▶ **WHAT YOU ARE ASKED TO DO**:
Reproduce, character for character, the entries from their opening line through the line with "(s.upd f).others = s.others := rfl".

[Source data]
-- ==== Sys2Proof/Laws/State.lean ====
section
/-! SUPPORT. One lemma per field per update of a state or a context, each true by rfl. -/

namespace Sys2Proof.Machine

/-! ### `State.upd` -/

@[simp] theorem State.upd_time (s : State) (f : Ctx → Ctx) : (s.upd f).time = s.time := rfl
@[simp] theorem State.upd_args (s : State) (f : Ctx → Ctx) : (s.upd f).args = s.args := rfl
@[simp] theorem State.upd_turns (s : State) (f : Ctx → Ctx) : (s.upd f).turns = s.turns := rfl
@[simp] theorem State.upd_free (s : State) (f : Ctx → Ctx) : (s.upd f).free = s.free := rfl
@[simp] theorem State.upd_uids (s : State) (f : Ctx → Ctx) : (s.upd f).uids = s.uids := rfl
@[simp] theorem State.upd_cur (s : State) (f : Ctx → Ctx) : (s.upd f).cur = f s.cur := rfl
@[simp] theorem State.upd_others (s : State) (f : Ctx → Ctx) : (s.upd f).others = s.others := rfl
@[simp] theorem State.upd_teams (s : State) (f : Ctx → Ctx) : (s.upd f).teams = s.teams := rfl
@[simp] theorem State.upd_gens (s : State) (f : Ctx → Ctx) : (s.upd f).gens = s.gens := rfl
@[simp] theorem State.upd_mem (s : State) (f : Ctx → Ctx) : (s.upd f).mem = s.mem := rfl
@[simp] theorem State.upd_poison (s : State) (f : Ctx → Ctx) : (s.upd f).poison = s.poison := rfl
@[simp] theorem State.upd_lines (s : State) (f : Ctx → Ctx) : (s.upd f).lines = s.lines := rfl
@[simp] theorem State.upd_leases (s : State) (f : Ctx → Ctx) : (s.upd f).leases = s.leases := rfl
@[simp] theorem State.upd_mons (s : State) (f : Ctx → Ctx) : (s.upd f).mons = s.mons := rfl
@[simp] theorem State.upd_ops (s : State) (f : Ctx → Ctx) : (s.upd f).ops = s.ops := rfl
@[simp] theorem State.upd_fns (s : State) (f : Ctx → Ctx) : (s.upd f).fns = s.fns := rfl
@[simp] theorem State.upd_tlb (s : State) (f : Ctx → Ctx) : (s.upd f).tlb = s.tlb := rfl
@[simp] theorem State.upd_walks (s : State) (f : Ctx → Ctx) : (s.upd f).walks = s.walks := rfl
@[simp] theorem State.upd_walkers (s : State) (f : Ctx → Ctx) : (s.upd f).walkers = s.walkers := rfl
@[simp] theorem State.upd_misses (s : State) (f : Ctx → Ctx) : (s.upd f).misses = s.misses := rfl
@[simp] theorem State.upd_walked (s : State) (f : Ctx → Ctx) : (s.upd f).walked = s.walked := rfl
@[simp] theorem State.upd_prefs (s : State) (f : Ctx → Ctx) : (s.upd f).prefs = s.prefs := rfl
@[simp] theorem State.upd_requests (s : State) (f : Ctx → Ctx) : (s.upd f).requests = s.requests := rfl
@[simp] theorem State.upd_parts (s : State) (f : Ctx → Ctx) : (s.upd f).parts = s.parts := rfl
@[simp] theorem State.upd_queues (s : State) (f : Ctx → Ctx) : (s.upd f).queues = s.queues := rfl
@[simp] theorem State.upd_grids (s : State) (f : Ctx → Ctx) : (s.upd f).grids = s.grids := rfl
@[simp] theorem State.upd_frames (s : State) (f : Ctx → Ctx) : (s.upd f).frames = s.frames := rfl
@[simp] theorem State.upd_shards (s : State) (f : Ctx → Ctx) : (s.upd f).shards = s.shards := rfl
@[simp] theorem State.upd_atlas (s : State) (f : Ctx → Ctx) : (s.upd f).atlas = s.atlas := rfl
@[simp] theorem State.upd_gathers (s : State) (f : Ctx → Ctx) : (s.upd f).gathers = s.gathers := rfl
@[simp] theorem State.upd_deferred (s : State) (f : Ctx → Ctx) : (s.upd f).deferred = s.deferred := rfl
@[simp] theorem State.upd_outbox (s : State) (f : Ctx → Ctx) : (s.upd f).outbox = s.outbox := rfl
@[simp] theorem State.upd_connmat (s : State) (f : Ctx → Ctx) : (s.upd f).connmat = s.connmat := rfl
@[simp] theorem State.upd_quads (s : State) (f : Ctx → Ctx) : (s.upd f).quads = s.quads := rfl
@[simp] theorem State.upd_rings (s : State) (f : Ctx → Ctx) : (s.upd f).rings = s.rings := rfl
@[simp] theorem State.upd_colls (s : State) (f : Ctx → Ctx) : (s.upd f).colls = s.colls := rfl
@[simp] theorem State.upd_sys (s : State) (f : Ctx → Ctx) : (s.upd f).sys = s.sys := rfl

/-! ### `State.hold` -/

@[simp] theorem State.hold_time (s : State) (w : Stall) : (s.hold w).time = s.time := rfl
@[simp] theorem State.hold_args (s : State) (w : Stall) : (s.hold w).args = s.args := rfl
@[simp] theorem State.hold_turns (s : State) (w : Stall) : (s.hold w).turns = s.turns := rfl
@[simp] theorem State.hold_free (s : State) (w : Stall) : (s.hold w).free = s.free := rfl
@[simp] theorem State.hold_uids (s : State) (w : Stall) : (s.hold w).uids = s.uids := rfl
@[simp] theorem State.hold_cur (s : State) (w : Stall) : (s.hold w).cur = { s.cur with stall := some w } := rfl
@[simp] theorem State.hold_others (s : State) (w : Stall) : (s.hold w).others = s.others := rfl
@[simp] theorem State.hold_teams (s : State) (w : Stall) : (s.hold w).teams = s.teams := rfl
@[simp] theorem State.hold_gens (s : State) (w : Stall) : (s.hold w).gens = s.gens := rfl
@[simp] theorem State.hold_mem (s : State) (w : Stall) : (s.hold w).mem = s.mem := rfl
@[simp] theorem State.hold_poison (s : State) (w : Stall) : (s.hold w).poison = s.poison := rfl
@[simp] theorem State.hold_lines (s : State) (w : Stall) : (s.hold w).lines = s.lines := rfl
@[simp] theorem State.hold_leases (s : State) (w : Stall) : (s.hold w).leases = s.leases := rfl
@[simp] theorem State.hold_mons (s : State) (w : Stall) : (s.hold w).mons = s.mons := rfl
@[simp] theorem State.hold_ops (s : State) (w : Stall) : (s.hold w).ops = s.ops := rfl
@[simp] theorem State.hold_fns (s : State) (w : Stall) : (s.hold w).fns = s.fns := rfl
@[simp] theorem State.hold_tlb (s : State) (w : Stall) : (s.hold w).tlb = s.tlb := rfl
@[simp] theorem State.hold_walks (s : State) (w : Stall) : (s.hold w).walks = s.walks := rfl
@[simp] theorem State.hold_walkers (s : State) (w : Stall) : (s.hold w).walkers = s.walkers := rfl
@[simp] theorem State.hold_misses (s : State) (w : Stall) : (s.hold w).misses = s.misses := rfl
@[simp] theorem State.hold_walked (s : State) (w : Stall) : (s.hold w).walked = s.walked := rfl
@[simp] theorem State.hold_prefs (s : State) (w : Stall) : (s.hold w).prefs = s.prefs := rfl
@[simp] theorem State.hold_requests (s : State) (w : Stall) : (s.hold w).requests = s.requests := rfl
@[simp] theorem State.hold_parts (s : State) (w : Stall) : (s.hold w).parts = s.parts := rfl
@[simp] theorem State.hold_queues (s : State) (w : Stall) : (s.hold w).queues = s.queues := rfl
@[simp] theorem State.hold_grids (s : State) (w : Stall) : (s.hold w).grids = s.grids := rfl
@[simp] theorem State.hold_frames (s : State) (w : Stall) : (s.hold w).frames = s.frames := rfl
@[simp] theorem State.hold_shards (s : State) (w : Stall) : (s.hold w).shards = s.shards := rfl
@[simp] theorem State.hold_atlas (s : State) (w : Stall) : (s.hold w).atlas = s.atlas := rfl
@[simp] theorem State.hold_gathers (s : State) (w : Stall) : (s.hold w).gathers = s.gathers := rfl
@[simp] theorem State.hold_deferred (s : State) (w : Stall) : (s.hold w).deferred = s.deferred := rfl
@[simp] theorem State.hold_outbox (s : State) (w : Stall) : (s.hold w).outbox = s.outbox := rfl
@[simp] theorem State.hold_connmat (s : State) (w : Stall) : (s.hold w).connmat = s.connmat := rfl
@[simp] theorem State.hold_quads (s : State) (w : Stall) : (s.hold w).quads = s.quads := rfl
@[simp] theorem State.hold_rings (s : State) (w : Stall) : (s.hold w).rings = s.rings := rfl
@[simp] theorem State.hold_colls (s : State) (w : Stall) : (s.hold w).colls = s.colls := rfl
@[simp] theorem State.hold_sys (s : State) (w : Stall) : (s.hold w).sys = s.sys := rfl

/-! ### `State.setFn` -/

@[simp] theorem State.setFn_time (s : State) (n : Nat) (f : Fn) : (s.setFn n f).time = s.time := rfl
@[simp] theorem State.setFn_args (s : State) (n : Nat) (f : Fn) : (s.setFn n f).args = s.args := rfl
@[simp] theorem State.setFn_turns (s : State) (n : Nat) (f : Fn) : (s.setFn n f).turns = s.turns := rfl
@[simp] theorem State.setFn_free (s : State) (n : Nat) (f : Fn) : (s.setFn n f).free = s.free := rfl
@[simp] theorem State.setFn_uids (s : State) (n : Nat) (f : Fn) : (s.setFn n f).uids = s.uids := rfl
@[simp] theorem State.setFn_cur (s : State) (n : Nat) (f : Fn) : (s.setFn n f).cur = s.cur := rfl
@[simp] theorem State.setFn_others (s : State) (n : Nat) (f : Fn) : (s.setFn n f).others = s.others := rfl
@[simp] theorem State.setFn_teams (s : State) (n : Nat) (f : Fn) : (s.setFn n f).teams = s.teams := rfl
@[simp] theorem State.setFn_gens (s : State) (n : Nat) (f : Fn) : (s.setFn n f).gens = s.gens := rfl
@[simp] theorem State.setFn_mem (s : State) (n : Nat) (f : Fn) : (s.setFn n f).mem = s.mem := rfl
@[simp] theorem State.setFn_poison (s : State) (n : Nat) (f : Fn) : (s.setFn n f).poison = s.poison := rfl
@[simp] theorem State.setFn_lines (s : State) (n : Nat) (f : Fn) : (s.setFn n f).lines = s.lines := rfl
@[simp] theorem State.setFn_leases (s : State) (n : Nat) (f : Fn) : (s.setFn n f).leases = s.leases := rfl
@[simp] theorem State.setFn_mons (s : State) (n : Nat) (f : Fn) : (s.setFn n f).mons = s.mons := rfl
@[simp] theorem State.setFn_ops (s : State) (n : Nat) (f : Fn) : (s.setFn n f).ops = s.ops := rfl
@[simp] theorem State.setFn_fns (s : State) (n : Nat) (f : Fn) : (s.setFn n f).fns = Cells.set {} s.fns n f := rfl
@[simp] theorem State.setFn_tlb (s : State) (n : Nat) (f : Fn) : (s.setFn n f).tlb = s.tlb := rfl
@[simp] theorem State.setFn_walks (s : State) (n : Nat) (f : Fn) : (s.setFn n f).walks = s.walks := rfl
@[simp] theorem State.setFn_walkers (s : State) (n : Nat) (f : Fn) : (s.setFn n f).walkers = s.walkers := rfl
@[simp] theorem State.setFn_misses (s : State) (n : Nat) (f : Fn) : (s.setFn n f).misses = s.misses := rfl
@[simp] theorem State.setFn_walked (s : State) (n : Nat) (f : Fn) : (s.setFn n f).walked = s.walked := rfl
@[simp] theorem State.setFn_prefs (s : State) (n : Nat) (f : Fn) : (s.setFn n f).prefs = s.prefs := rfl
@[simp] theorem State.setFn_requests (s : State) (n : Nat) (f : Fn) : (s.setFn n f).requests = s.requests := rfl
@[simp] theorem State.setFn_parts (s : State) (n : Nat) (f : Fn) : (s.setFn n f).parts = s.parts := rfl
@[simp] theorem State.setFn_queues (s : State) (n : Nat) (f : Fn) : (s.setFn n f).queues = s.queues := rfl
@[simp] theorem State.setFn_grids (s : State) (n : Nat) (f : Fn) : (s.setFn n f).grids = s.grids := rfl
@[simp] theorem State.setFn_frames (s : State) (n : Nat) (f : Fn) : (s.setFn n f).frames = s.frames := rfl
@[simp] theorem State.setFn_shards (s : State) (n : Nat) (f : Fn) : (s.setFn n f).shards = s.shards := rfl
@[simp] theorem State.setFn_atlas (s : State) (n : Nat) (f : Fn) : (s.setFn n f).atlas = s.atlas := rfl
@[simp] theorem State.setFn_gathers (s : State) (n : Nat) (f : Fn) : (s.setFn n f).gathers = s.gathers := rfl
@[simp] theorem State.setFn_deferred (s : State) (n : Nat) (f : Fn) : (s.setFn n f).deferred = s.deferred := rfl
@[simp] theorem State.setFn_outbox (s : State) (n : Nat) (f : Fn) : (s.setFn n f).outbox = s.outbox := rfl
@[simp] theorem State.setFn_connmat (s : State) (n : Nat) (f : Fn) : (s.setFn n f).connmat = s.connmat := rfl
@[simp] theorem State.setFn_quads (s : State) (n : Nat) (f : Fn) : (s.setFn n f).quads = s.quads := rfl
@[simp] theorem State.setFn_rings (s : State) (n : Nat) (f : Fn) : (s.setFn n f).rings = s.rings := rfl
@[simp] theorem State.setFn_colls (s : State) (n : Nat) (f : Fn) : (s.setFn n f).colls = s.colls := rfl
@[simp] theorem State.setFn_sys (s : State) (n : Nat) (f : Fn) : (s.setFn n f).sys = s.sys := rfl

▶ **EXPECTED ANSWER**:
-- ==== Sys2Proof/Laws/State.lean ====
section
/-! SUPPORT. One lemma per field per update of a state or a context, each true by rfl. -/

namespace Sys2Proof.Machine

/-! ### `State.upd` -/

@[simp] theorem State.upd_time (s : State) (f : Ctx → Ctx) : (s.upd f).time = s.time := rfl
@[simp] theorem State.upd_args (s : State) (f : Ctx → Ctx) : (s.upd f).args = s.args := rfl
@[simp] theorem State.upd_turns (s : State) (f : Ctx → Ctx) : (s.upd f).turns = s.turns := rfl
@[simp] theorem State.upd_free (s : State) (f : Ctx → Ctx) : (s.upd f).free = s.free := rfl
@[simp] theorem State.upd_uids (s : State) (f : Ctx → Ctx) : (s.upd f).uids = s.uids := rfl
@[simp] theorem State.upd_cur (s : State) (f : Ctx → Ctx) : (s.upd f).cur = f s.cur := rfl
@[simp] theorem State.upd_others (s : State) (f : Ctx → Ctx) : (s.upd f).others = s.others := rfl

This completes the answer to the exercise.